**Work required**
In the records below, find the line with "let slot := num pkt 16 1" and the line with "checks (s.activateChecks x.pkt) (fun _ =>"; return exactly those lines and every line between them.

(Data items)

--------------------

/-- R219, R220: the checks of a FIRMWARE_STAGE. -/
def State.stageChecks (s : State) (x : Ctx) : List (Bool × Nat) :=
  let slot := num x.pkt 16 1
  let off := num x.pkt 20 4
  let running := match s.trust.fw with
    | none => false
    | some f => f.slot == slot
  [(1 < slot, stBAD_VALUE), (off % 4096 != 0, stBAD_VALUE), (0x100_0000 < off + x.block.length, stBAD_VALUE), (running, stBAD_STATE)]

/-- Executes FIRMWARE_STAGE; `flashOk` is whether the flash reads back in the final check (R219 to R221,
R609, R614). -/
def execFirmwareStage (ring : Nat) (dma : Dma) (flashOk : Bool) (s : State) : Result :=
  s.runPacket 0x70 ring dma (fun x s =>
    let slot := num x.pkt 16 1
    let off := num x.pkt 20 4
    checks (s.stageChecks x) (fun _ =>
        let t := s.stageBlock slot off x.block (flag x.pkt 17 0)
        let staged := FMap.getD t.trust.staged slot 0
        if !flag x.pkt 17 1 then yes t staged
        else
          let image := t.trust.image slot
          let digest := sha384 image
          let t := t.flashReadBack (slotBase slot) image.length
          if flashOk && imageFault image (t.trust.current 1) == 0 then
            let t := t.rewriteSector slot ⟨1, 0, digest⟩
            yes (t.extend 6 (eventRecord 0x60 ([BitVec.ofNat 8 slot] ++ digest))) staged
          else failed (t.rewriteSector slot ⟨0, 0, digest⟩) stIMAGE_INVALID))

/-- R222, R615: the checks of a FIRMWARE_ACTIVATE. -/
def State.activateChecks (s : State) (pkt : Bytes) : List (Bool × Nat) :=
  let slot := num pkt 16 1
  let st := (s.trust.sector slot).state
  [(1 < slot, stBAD_VALUE), (st != 1 && st != 2, stBAD_STATE),
    (num (s.trust.flashRead (slotBase slot) 512) 16 4 < s.trust.current 1, stBAD_STATE)]

/-- Executes FIRMWARE_ACTIVATE (R222, R614, R615). -/
def execFirmwareActivate (ring : Nat) (dma : Dma) (s : State) : Result :=
  s.runPacket 0x71 ring dma (fun x s =>
    let slot := num x.pkt 16 1
    let sec := s.trust.sector slot
    checks (s.activateChecks x.pkt) (fun _ =>
        let n := 1 + max (s.trust.sector 0).actSeq (s.trust.sector 1).actSeq
        let t := s.rewriteSector slot ⟨2, n, sec.digest⟩
        yes (t.extend 6 (eventRecord 0x61 ([BitVec.ofNat 8 slot] ++ leBytes 8 n))) 0))

end Sys2Proof.Machine
end

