/-- Executes LINK_RETRAIN: a flit resent eight times without acknowledgement (R561). -/
def execLinkRetrain (port : Nat) (s : State) : Result :=
  if 4 ≤ port then .fault .noSuchUnit
  else if !s.portOn port || (s.port port).state != .active || !(s.port port).replay.any (fun f => 8 ≤ f.resends) then .next s
  else .next (s.retrainPort port)

/-- R562: a link declared down: its flits are lost, and the port goes on training as a new link. -/
def Port.down (x : Port) : Port :=
  { Port.reset with
    state := x.state, since := x.since, lanes := x.lanes, reversed := x.reversed, inverted := x.inverted, partner := x.partner, partnerPort := x.partnerPort }

/-- R562: a member tells the lead that the link of a port is down; the lead itself knows. -/
def State.reportLink (s : State) (p : Nat) : State :=
  if s.follows then s.sendMessage s.casc.leadOrdinal msgLINK_DOWN 0 (leBytes 1 p) else s

/-- Executes LINK_DOWN: 100 ms of retraining have passed (R562). -/
def execLinkDown (port : Nat) (s : State) : Result :=
  if 4 ≤ port then .fault .noSuchUnit
  else if !s.portOn port || !(s.port port).retraining then .next s
  else
    let s := s.advance ((s.port port).retrainAt + 100000000)
    let s := (s.setPort port (s.port port).down).count 3 (8 * port + 7) 1
    let s := s.logEvent evHXL_LINK 0xFF (Config.severity evHXL_LINK) (unitKey 11 port) [BitVec.ofNat 8 port, 0]
    let s := s.traceRec 8 0xFF (unitKey 11 port) (BitVec.ofNat 64 port) (BitVec.ofNat 64 (s.port port).state.code)
    .next (s.reportLink port)

/-! ### Transmit -/

/-- R565: credits of a half withheld by n of perturbation control 5; keys 5, 4, 3, 2 in turn. -/
def withheld (n key : Nat) : Nat :=
  let a := min n (vcHalf 2 - 1)
  let b := min (n - a) (vcHalf 2 - 1)
  let c := min (n - a - b) (vcHalf 1 - 1)
  let d := min (n - a - b - c) (vcHalf 1 - 1)
  if key = 5 then a else if key = 4 then b else if key = 3 then c else if key = 2 then d else 0

/-- Key of a flit's buffer half. -/
def TxFlit.key (f : TxFlit) : Nat := 2 * f.vc + f.half

/-- A credit for the flit's half may be used (R563, R565). -/
def Port.mayUse (x : Port) (n : Nat) (f : TxFlit) : Bool := withheld n f.key < FMap.getD x.credits f.key 0

/-- The oldest waiting flit of a virtual channel whose half has a credit. -/
def Port.nextOf (x : Port) (n vc : Nat) : Option TxFlit :=
  let head := fun h => x.waiting.find? (fun f => f.vc == vc && f.half == h)
  x.waiting.find? (fun f => f.vc == vc && x.mayUse n f && some f == head f.half)

/-- R564: the next new DATA flit. -/
def Port.nextNew (x : Port) (n : Nat) : Option TxFlit :=
  if 512 ≤ x.replay.length then none
  else match x.nextOf n 2 with
    | some f => if 15 ≤ x.sinceVc2 then some f
        else (x.nextOf n 0).orElse (fun _ => (x.nextOf n 1).orElse (fun _ => some f))
    | none => (x.nextOf n 0).orElse (fun _ => x.nextOf n 1)

/-- Table 10.3: a flit's bytes; every flit carries `ack`, `nak` where due, and a credit return (R557). -/
def Port.flitBytes (x : Port) (ftype : Nat) (f : TxFlit) : Bytes :=
  let owed := x.owed.find? (fun p => 0 < p.2)
  let key := match owed with
    | none => 0
    | some p => p.1
  let n := match owed with
    | none => 0
    | some p => min 255 p.2
  let b := leBytes 1 (ftype + f.vc % 4 * 16 + f.half % 2 * 64 + (if x.nakDue then 128 else 0)) ++
    leBytes 2 f.seq.toNat ++ leBytes 2 (x.rxNext - 1).toNat ++ leBytes 1 (key / 2 + key % 2 * 4) ++ leBytes 1 n ++
    zeros 1 ++ fit 240 f.payload
  b ++ leBytes 8 (crc64 b).toNat

/-- What sending a flit leaves: the `nak` sent and the credits returned. -/
def Port.afterSend (x : Port) : Port :=
  let owed := match x.owed.find? (fun p => 0 < p.2) with
    | none => x.owed
    | some p => FMap.set x.owed p.1 (p.2 - min 255 p.2)
  { x with owed := owed, nakDue := false, nakSent := x.nakSent || x.nakDue }

/-- A flit sent on a port. -/
def State.sendFlit (s : State) (p ftype : Nat) (f : TxFlit) (x : Port) : State :=
  (s.setPort p x.afterSend).emit (.flit p (x.flitBytes ftype f))

/-- Table 10.2: what a port sends on entering a state: marker flits in ALIGN, its HELLO flit in NEGOTIATE. -/
def State.greet (s : State) (p : Nat) : State :=
  let x := s.port p
  match x.state with
  | .align => s.sendFlit p 2 ⟨0, 0, 0, Config.markerPayload, false, 0⟩ x
  | .negotiate => s.sendFlit p 3 ⟨0, 0, 0, Config.helloPayload Config.serial p s.role ownHxlVersion (widthOf x.lanes), false, 0⟩ x
  | _ => s

/-- Executes LINK_TRAINING_ADVANCE (Table 10.2, R549, R551, R552); without VDD_HXL a port never leaves DETECT (14, Limits). -/
def execLinkTrainingAdvance (port : Nat) (exit : TrainExit) (s : State) : Result :=
  if 4 ≤ port then .fault .noSuchUnit
  else if !s.portOn port || !s.board.hxlRail then .next s
  else match (s.port port).trained exit s.tbk with
    | none => .next s
    | some x =>
      let s := s.setPort port x
      if x.state = .active then
        let s := s.logEvent evHXL_LINK 0xFF 0 (unitKey 11 port) [BitVec.ofNat 8 port, if x.width = 8 then 1 else 2]
        .next (s.traceRec 8 0xFF (unitKey 11 port) (BitVec.ofNat 64 port) (BitVec.ofNat 64 x.state.code))
      else .next (s.greet port)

--------------------

**Worked solution**
  let slot := num pkt 16 1
  let st := (s.trust.sector slot).state
  [(1 < slot, stBAD_VALUE), (st != 1 && st != 2, stBAD_STATE),
    (num (s.trust.flashRead (slotBase slot) 512) 16 4 < s.trust.current 1, stBAD_STATE)]

/-- Executes FIRMWARE_ACTIVATE (R222, R614, R615). -/
def execFirmwareActivate (ring : Nat) (dma : Dma) (s : State) : Result :=
  s.runPacket 0x71 ring dma (fun x s =>
    let slot := num x.pkt 16 1
    let sec := s.trust.sector slot
    checks (s.activateChecks x.pkt) (fun _ =>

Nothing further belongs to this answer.